I would like to expand on some additional legal concepts, sovereignty issues, and factors that you should consider detrimental to the tribe about the state’s plan and that legislation is not needed or helpful also discussed in the Joint Choctaw Citizens letter.
First, the McGirt decision provides an excellent opportunity to build diplomatic relations between the tribe, federal government and state-based upon theories of equality which also empowers the tribes in this process.
Second, the restoration of jurisdiction to the Five Tribes is like the gates to the promised-land opening up for our tribes and our peoples to cultivate and grow tribal sovereignty.
It is deeply concerning to see a proposed agreement that would return our tribes to the shackles and yoke of state jurisdiction even before the ink dries on the order restoring jurisdictional sovereignty to our tribes.
After such a long battle to achieve self-determination, in the simplest terms, agreeing to such a Faustian bargain would set the absolute worst and most dangerous precedent in Indian Country against tribes fighting for and achieving freedom and self-determination in a court of law or politically.
Those who are against Native peoples will argue and point to the fact we acquiesced the required duty of self-governance regarding tribal sovereignty over jurisdiction to the state to exercise and that our future plights for asserting tribal sovereignty are merely an illusion of sovereignty warranting nothing more under the law than that of a corporate entity.
Now is time for great pause and reflection so that we protect Choctaw sovereignty and set a powerful precedent to protect tribal sovereignty in all of Indian Country.

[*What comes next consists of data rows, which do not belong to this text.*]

/-- Every operation has one of the effects of `ExecEffect`. -/
theorem exec_effect {i : Instr} {s t : State} (h : exec i s = .next t) : ExecEffect s i t := by
  cases i with
  | setsig a c =>
    simp only [exec, execSetsig] at h
    split at h <;> cases h
    · exact .signals _ _
    · exact .refused
  | rdsig a =>
    simp only [exec, execRdsig] at h
    split at h <;> cases h
    · exact .answered _
    · exact .refused
  | poll => cases h; exact .signals _ _
  | push c =>
    simp only [exec, execPush] at h
    split at h <;> cases h
    · exact .refused
    · exact .push c
  | pull =>
    simp only [exec, execPull, State.pull_spec] at h
    split at h <;> cases h
    · exact .refused
    · exact .pull _
  | consume => cases h; exact .consume _
  | bufwr a b c =>
    simp only [exec, execBufwr] at h
    split at h <;> cases h
    · exact .bufwr a _ b c
    · exact .refused
  | bufrd a b =>
    simp only [exec, execBufrd] at h
    split at h <;> cases h
    · exact .answered _
    · exact .refused
  | crcrst =>
    simp only [exec, execCrcrst] at h
    split at h <;> cases h
    · exact .refused
    · exact .crc _ _
  | crcupd c =>
    simp only [exec, execCrcupd] at h
    split at h <;> cases h
    · exact .refused
    · exact .crc _ _
  | wrseed v =>
    simp only [exec, execWrseed] at h
    split at h <;> cases h
    · exact .refused
    · exact .crc _ _
  | arm =>
    simp only [exec, execArm] at h
    split at h <;> cases h
    · exact .refused
    · next hd => exact .arm (State.fsm_of_not_armed hd)
  | disarm =>
    simp only [exec, execDisarm] at h
    split at h <;> cases h
    · exact .disarm
    · exact .answered _
  | wrcfg c =>
    simp only [exec, execWrcfg] at h
    split at h <;> cases h
    · exact .refused
    · next hd => exact .configured (State.fsm_of_not_armed fun ha => hd (.inr ha)) _ s.engine.gapLen
  | wrgap g =>
    simp only [exec, execWrgap] at h
    split at h <;> cases h
    · exact .refused
    · next hd => exact .configured (State.fsm_of_not_armed hd) s.engine.cfg g
  | wrside d => cases h; exact .side d
  | clrerr m =>
    simp only [exec, execClrerr] at h
    split at h <;> cases h
    · exact .refused
    · exact .cleared m
  | tick => cases h; exact .tick
  | reset => cases h; exact .reset
  | rdsigs => cases h; exact .answered _
  | rdcrc => cases h; exact .answered _
  | rdstatus => cases h; exact .answered _
  | rdpos => cases h; exact .answered _
  | rdbits => cases h; exact .answered _
  | rdgap => cases h; exact .answered _
  | rdcfg => cases h; exact .answered _
  | rdgaplen => cases h; exact .answered _

/-! ### A step -/

/-- Taking the next entry off the ports changes only the input pins and what is still to be presented (R46). -/
theorem fetch_frame {s t : State} (h : fetch s = .environment t ∨ ∃ r, fetch s = .operation r t) :
    ∃ p x, t = (s.withPins p).withInputs x := by
  rcases fetch_spec s with ⟨-, hf⟩ | ⟨p, rest, -, hf⟩ | ⟨p, rest, -, -, hf⟩ | ⟨p, rest, -, -, -, hf⟩ |
    ⟨p, rest, w, -, -, -, -, hf⟩ | ⟨p, rest, -, -, -, -, hf⟩ <;> rw [hf] at h
  · simp at h
  · obtain rfl : (s.withPins p).withInputs rest = t := by simpa using h
    exact ⟨p, rest, rfl⟩
  · obtain rfl : s.withInputs rest = t := by simpa using h
    exact ⟨s.pins, rest, rfl⟩
  · obtain rfl : s.withInputs (p.afterTick ++ rest) = t := by simpa using h
    exact ⟨s.pins, _, rfl⟩
  · obtain rfl : s.withInputs rest = t := by simpa using h
    exact ⟨s.pins, rest, rfl⟩
  · obtain rfl : s.withInputs rest = t := by simpa using h
    exact ⟨s.pins, rest, rfl⟩

/-- An invariant of the store and the engine holds after every step once every operation keeps it: the ports and a refusal touch
neither part. -/
theorem step_keeps {P : State → Prop}
    (hparts : ∀ s t : State, t.store = s.store → t.engine = s.engine → P s → P t)
    (hexec : ∀ (i : Instr) (s t : State), P s → exec i s = .next t → P t)
    (s t : State) (hs : P s) (h : step s = .next t) : P t := by
  have hfetched : ∀ u, (fetch s = .environment u ∨ ∃ r, fetch s = .operation r u) → P u := by
    intro u hu
    obtain ⟨p, x, rfl⟩ := fetch_frame hu
    exact hparts s _ rfl rfl hs
  rcases step_spec s with ⟨hstep, -⟩ | ⟨u, hf, hstep⟩ | ⟨r, u, i, hf, -, hstep⟩ | ⟨r, u, hf, -, hstep⟩ <;> rw [hstep] at h
  · cases h; exact hs
  · cases h; exact hfetched _ (.inl hf)
  · exact hexec i u t (hfetched u (.inr ⟨r, hf⟩)) h
  · cases h; exact hparts u _ rfl rfl (hfetched u (.inr ⟨r, hf⟩))

end Sys2Proof.Machine
end

section
/-! The canonical form of the RAM: an operation writes at most one byte, at an address of the RAM. -/

namespace Sys2Proof.Machine

/-- An operation leaves the RAM alone or writes one byte at an address of the RAM (R93, R98, R125). -/
theorem exec_ram {i : Instr} {s t : State} (h : exec i s = .next t) :
    t.store.ram = s.store.ram ∨ ∃ a v, a < 512 ∧ t.store.ram = s.store.ram.write a v := by
  cases exec_effect h with
  | push c => exact .inr ⟨s.cursorAddr, c, s.cursorAddr_lt, s.push_ram c⟩
  | bufwr a d b c => exact .inr ⟨ramAddr d b, c, ramAddr_lt d b, rfl⟩
  | tick =>
    obtain hr | ⟨v, hr⟩ := s.tick_portUse.ram
    · exact .inl hr
    · exact .inr ⟨s.cursorAddr, v, s.cursorAddr_lt, hr⟩
  | pull v => exact .inl s.stepCursor_ram
  | arm _ => left; simp [State.startSession_spec]
  | disarm => left; simp [State.endSession_spec]
  | _ => exact .inl rfl

theorem exec_keeps_ramCanonical (i : Instr) (s t : State) (hs : RamCanonical s) (h : exec i s = .next t) :
    RamCanonical t := by
  obtain hr | ⟨a, v, ha, hr⟩ := exec_ram h
  · exact (congrArg Memory.wf hr).trans hs
  · exact (congrArg Memory.wf hr).trans (Memory.wf_write s.store.ram a v ha hs)

/-- Settles O47: every operation writes at most one byte, below 512, and a write keeps the form. The form is the model's choice
(log 6). -/
theorem stepKeepsRamCanonical : Obligations.StepKeepsRamCanonical :=
  step_keeps (fun _ _ hstore _ hs => (congrArg (fun m : Store => m.ram.wf) hstore).trans hs) exec_keeps_ramCanonical

end Sys2Proof.Machine
end

section
/-! The byte and the data line of a capture session. -/

namespace Sys2Proof.Machine

/-- `CaptureClean` reads five fields of the engine: it carries over to a state that has the same line, byte, bit counter and
configuration and is armed only if the first is. -/
theorem CaptureClean.of_fields {s t : State} (hs : CaptureClean s)
    (hfsm : t.engine.fsm ≠ .disarmed → s.engine.fsm ≠ .disarmed) (hcfg : t.engine.cfg = s.engine.cfg)
    (hline : t.engine.dataOut = s.engine.dataOut) (hbits : t.engine.bitssent = s.engine.bitssent)
    (hbyte : t.engine.curByte = s.engine.curByte) : CaptureClean t := by
  intro ha hc
  rw [hcfg] at hc ⊢
  rw [hline, hbits, hbyte]
  exact hs (hfsm ha) hc
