-- ==== Sys2Proof/Config.lean ====
section
/-! DEFINITION. What the WF240 fixes: the counts and ranges of Table 0-3, and the one free value. -/

namespace Sys2Proof.Config

/-- Entries of the report hold queue (R33). -/
def holdCapacity : Nat := 16
/-- Entries kept free against notices (R34). -/
def noticeReserve : Nat := 4
/-- Transactions the forwarded stream holds (R16). -/
def streamCapacity : Nat := 16
/-- Entries of the own-traffic queue (R17). -/
def ownCapacity : Nat := 8
/-- Bytes of an order entry and of a report entry (R17). -/
def entryBytes : Nat := 128
/-- Bytes of the settings block (R17, R21). -/
def settingsBytes : Nat := 256
/-- Bytes of a slot header (section 4.1). -/
def headerBytes : Nat := 32
/-- Bytes of the control page (R4). -/
def controlPageBytes : Nat := 4096
/-- The control page stands at this multiple of the straps (R4). -/
def controlPageStride : Nat := 268435456
/-- House time saturates here (R49). -/
def houseMax : Nat := 2 ^ 40 - 1
/-- The first address above the 40-bit space (R1). -/
def addressLimit : Nat := 2 ^ 40
/-- 32-bit counters hold here (Table 0-3). -/
def count32Max : Nat := 2 ^ 32 - 1
/-- The delivered payload bytes of a meter hold here (Table 8-1). -/
def count48Max : Nat := 2 ^ 48 - 1
/-- The lost-notice count holds here (R39). -/
def lostMax : Nat := 65535
/-- Strikes hold here (R81). -/
def strikesMax : Nat := 15
/-- The good-run count holds here (R81). -/
def goodRunMax : Nat := 255
/-- The cap on a planned duration after extensions (R121). -/
def plannedMax : Nat := 172800000
/-- The cap on a booked duration at BOOK (R109). -/
def bookedMax : Nat := 86400000

/-- FREE VALUE (log 14): byte 0x1E of the data of a header read of exactly 31 bytes.
R142 and R143 give the read the header "up to its length"; R175 says that a read shorter than
32 bytes "receives no check word, and the part computes none for it". The value is left open; it is
applied to the counter `Port.freeCount`, so that each use may have its own. -/
opaque truncatedCheckByte : Nat → Byte

end Sys2Proof.Config
end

It is important to understand that state jurisdiction over Native peoples has been wrought with injustice and inequality in Oklahoma and other states in the United States for many years. Indeed, that disparity in fair justice is the reason for challenging state jurisdiction in McGirt and the other cases in the first place. It is a landmark precedent for all of Indian Country.
The ruling in the case is not based on treaty language and thus may not be abrogated by Congress simply through adverse political objectives of the day. For our Five Tribes, the ruling presents us with a return of sovereignty over tribal lands whereas engaged and informed Choctaws, we do not want to see the opportunity lost or bargained away but embraced and grown so that there is equality for our citizens now and in the future. Until 1907,
The Five Tribes exercised sovereignty and jurisdiction over their territorial boundaries and there is no reason our tribes should give that away to the state to maintain its jurisdictional dominion over the Five Tribes as status quo.
The Supreme Court has issued its order to “hold the federal government to its word.” Thus, the court order requires Congress to act in its trust responsibility to the Choctaws and Five Tribes. That trust responsibility does not let them turn a blind eye but requires the Congress to properly allocate funding and resources so that the Five Tribes can effectively rebuild our sovereign systems of justice and assume the criminal and civil justice responsibilities restored by the Supreme Court.
The tribe should consider that the way forward is to see this opportunity as a capacity-building approach for our tribal systems rather than allowing the state to intercede where they have lost and by the proposed agreement strip away tribal jurisdictional sovereignty because the state wants to maintain the status quo. Then take that agreement and have a congressional legislative act codify it into law.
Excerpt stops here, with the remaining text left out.